_To do:_
Report how many lines in the records below contain the word "element". Give only the number.

─── Extracted material

/-- R100: REPLY is the row `DW and 0x03 == 0x02`, a request pending and a byte unread; it drives the byte POP takes and resolves the
request; the receiver, `writeIndex` and `buf` are untouched. That an element holds a byte once written is log 9's form of R28; that
the POP inside shows the byte on `popData` is log 11's. -/
def Obligations.ReplyDrivesTheOldestByte : Prop :=
  (∀ dw : DispatchWord, Handler.reply ∈ enabledHandlers dw ↔ dw &&& 0x03 = 0x02) ∧
  (∀ s : State, Handler.reply ∈ enabledHandlers (dispatchWord s) ↔ s.reqPending = true ∧ s.empty = false) ∧
  ∀ (s : State) (b : Byte), s.empty = false → s.buf.read? s.readIndex.val = some b →
    ∃ (r : Fin 10) (g : Ghost), r.val = (s.readIndex.val + 1) % 10 ∧
      exec .reply s = .next { s with
        popData := b, readIndex := r, empty := decide (r = s.writeIndex), rspValid := true, rspData := b, reqPending := false,
        ghost := g }

/-- R98: a REQUEST sets `reqPending` and touches nothing else. -/
def Obligations.RequestBecomesPending : Prop :=
  ∀ s : State, s.reqPending = false → exec .request s = .next { s with reqPending := true }

/-- R99: a request while one is pending has no move, alone or in a tick. The refusal's form is log 18's. -/
def Obligations.SecondRequestHasNoMove : Prop :=
  ∀ (s : State) (l : Bool), s.reqPending = true → exec .request s = .refused .requestWhilePending ∧
    (paramsLegal s.params → exec (.tick true l) s = .refused .requestWhilePending)

/-- R70: WAIT, each of its four rows, changes no state and drives no output. -/
def Obligations.WaitChangesNothing : Prop :=
  ∀ s : State, exec .waitA s = .next s ∧ exec .waitB s = .next s ∧ exec .waitC s = .next s ∧ exec .waitD s = .next s

/-- The ghost quantities, the model's own (log 17), record what ran: the event trace of R62, the delivery trace of `emit Reply`, the
bytes pushed and popped, the overruns R97 lets a model count, the time of the edge. -/
def Obligations.GhostQuantitiesRecordWhatRan : Prop :=
  ∀ (s t : State) (b : Byte),
    (exec .edge s = .next t → t.ghost = { s.ghost with events := s.ghost.events ++ [(s.ghost.ticks, .edge)], t0 := s.now }) ∧
    (exec .sampleMid s = .next t → t.ghost = { s.ghost with events := s.ghost.events ++ [(s.ghost.ticks, .sampleMid)] }) ∧
    (exec .sampleLast s = .next t → t.ghost = { s.ghost with
      events := s.ghost.events ++ [(s.ghost.ticks, .sampleLast t.partialByte)]
      pushed := s.ghost.pushed ++ [t.partialByte]
      overruns := s.ghost.overruns + if unread s = 10 then 1 else 0 }) ∧
    (exec (.push b) s = .next t → t.ghost = { s.ghost with
      pushed := s.ghost.pushed ++ [b], overruns := s.ghost.overruns + if unread s = 10 then 1 else 0 }) ∧
    (exec .pop s = .next t → t.ghost = { s.ghost with popped := s.ghost.popped ++ [t.popData] }) ∧
    (exec .reply s = .next t → t.ghost = { s.ghost with
      events := s.ghost.events ++ [(s.ghost.ticks, .reply t.rspData)]
      popped := s.ghost.popped ++ [t.rspData]
      delivered := s.ghost.delivered ++ [(s.now, t.rspData)] }) ∧
    (exec .reset s = .next t → t.ghost = Ghost.start)

/-- R125: RESET in every state: the seven registers R125 writes, no reply in the reset tick; what R125 leaves with no defined value
is some value (`partialByte`, `nextSampleDeadline`, `NOW0`, the data outputs), and no element of `buf` holds one. The parameters,
the line and the words to come stay. The free values' form is log 20's. -/
def Obligations.ResetFromAnyState : Prop :=
  ∀ s : State, ∃ (p d1 d2 : Byte) (deadline now0 k : Nat) (g : Ghost),
    deadline < 2 ^ s.params.timeW ∧ now0 < 2 ^ s.params.timeW ∧
    exec .reset s = .next { s with
      framing := .idle, bitsReceived := 0, writeIndex := 0, readIndex := 0, empty := true, reqPending := false, prevLevel := true,
      rspValid := false, partialByte := p, nextSampleDeadline := deadline, buf := [], rspData := d1, popData := d2, now := now0,
      draws := k, ghost := g }

/-! ### TICK (40_dispatch.md) -/

/-- R64: from every state of the invariant and every legal stimulus the tick completes: the line's level is remembered, time moves
on by one, the parameters and the words to come are untouched. -/
def Obligations.TickCompletes : Prop :=
  ∀ (s : State) (q l : Bool), Inv s → (q = true → s.reqPending = false) →
    ∃ t, exec (.tick q l) s = .next t ∧ t.prevLevel = l ∧ t.rxd = l ∧ t.now = (s.now + 1) % 2 ^ s.params.timeW ∧
      t.params = s.params ∧ t.inputs = s.inputs

/-- R70, R122, R101: a tick in which no handler is enabled, the request of the tick taken in, changes the line's registers, the timer
and the idle output, keeps the request, and changes nothing else: every other register and every element stays. A falling edge while
receiving, a low line while idle, and a request on an empty queue are such ticks. `rspData` then is log 10's free value. -/
def Obligations.QuietTickKeepsTheState : Prop :=
  ∀ (s : State) (q l : Bool), paramsLegal s.params → (q = true → s.reqPending = false) →
    enabledHandlers (dispatchWord { s with rxd := l, reqPending := q || s.reqPending }) = [] →
    ∃ (d : Byte) (k : Nat) (g : Ghost), exec (.tick q l) s = .next { s with
      rxd := l, prevLevel := l, now := (s.now + 1) % 2 ^ s.params.timeW, reqPending := q || s.reqPending,
      rspValid := false, rspData := d, draws := k, ghost := g }

/-- R71: the loop ends in every tick, for every choice, from every state. -/
def Obligations.LoopEndsInEveryTick : Prop :=
  ∀ (o : Oracle) (s : State) (q l : Bool), tickWith o q l s ≠ .refused .iterationBound

/-- R71: at most three handlers run in one tick, with jitter or without. -/
def Obligations.AtMostThreeHandlersInATick : Prop :=
  ∀ (o : Oracle) (s t : State) (q l : Bool), Inv s → tickWith o q l s = .next t →
    t.ghost.events.length ≤ s.ghost.events.length + 3

/-- R68, R69: when a tick ends nothing is enabled, or a SAMPLE alone is and its lag is below JITTER_MAX; with JITTER_MAX = 0
nothing. -/
def Obligations.NoEnabledHandlerIsLeftWaiting : Prop :=
  ∀ (o : Oracle) (s t : State) (q l : Bool), tickWith o q l s = .next t →
    ∃ u, t = closeTick u ∧ u.prevLevel = s.prevLevel ∧ u.now = s.now ∧
      (enabledHandlers (dispatchWord u) = [] ∨
        ((enabledHandlers (dispatchWord u) = [.sampleMid] ∨ enabledHandlers (dispatchWord u) = [.sampleLast]) ∧
          timeSub u.params.timeW u.now u.nextSampleDeadline < s.params.jitterMax)) ∧
      (s.params.jitterMax = 0 → enabledHandlers (dispatchWord u) = [])

/-- R67, R69: with DISPATCH_ORDER = any each enabled handler is the one serviced for some draws (a SAMPLE's deferral not drawn), and
a SAMPLE alone whose lag is below JITTER_MAX is left pending for some draws. The draws are logs 13's and 14's form of the choice. -/
def Obligations.EveryEnabledHandlerMayBeServed : Prop :=
  ∀ s : State, s.params.dispatchOrder = ServiceOrder.all →
    (∀ h ∈ enabledHandlers (dispatchWord s), ∃ o k, pick o s = .service h (drawn k s)) ∧
    (deferrable s (enabledHandlers (dispatchWord s)) = true → ∃ o k, pick o s = .leave (drawn k s))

──────

_Exercise answer:_
3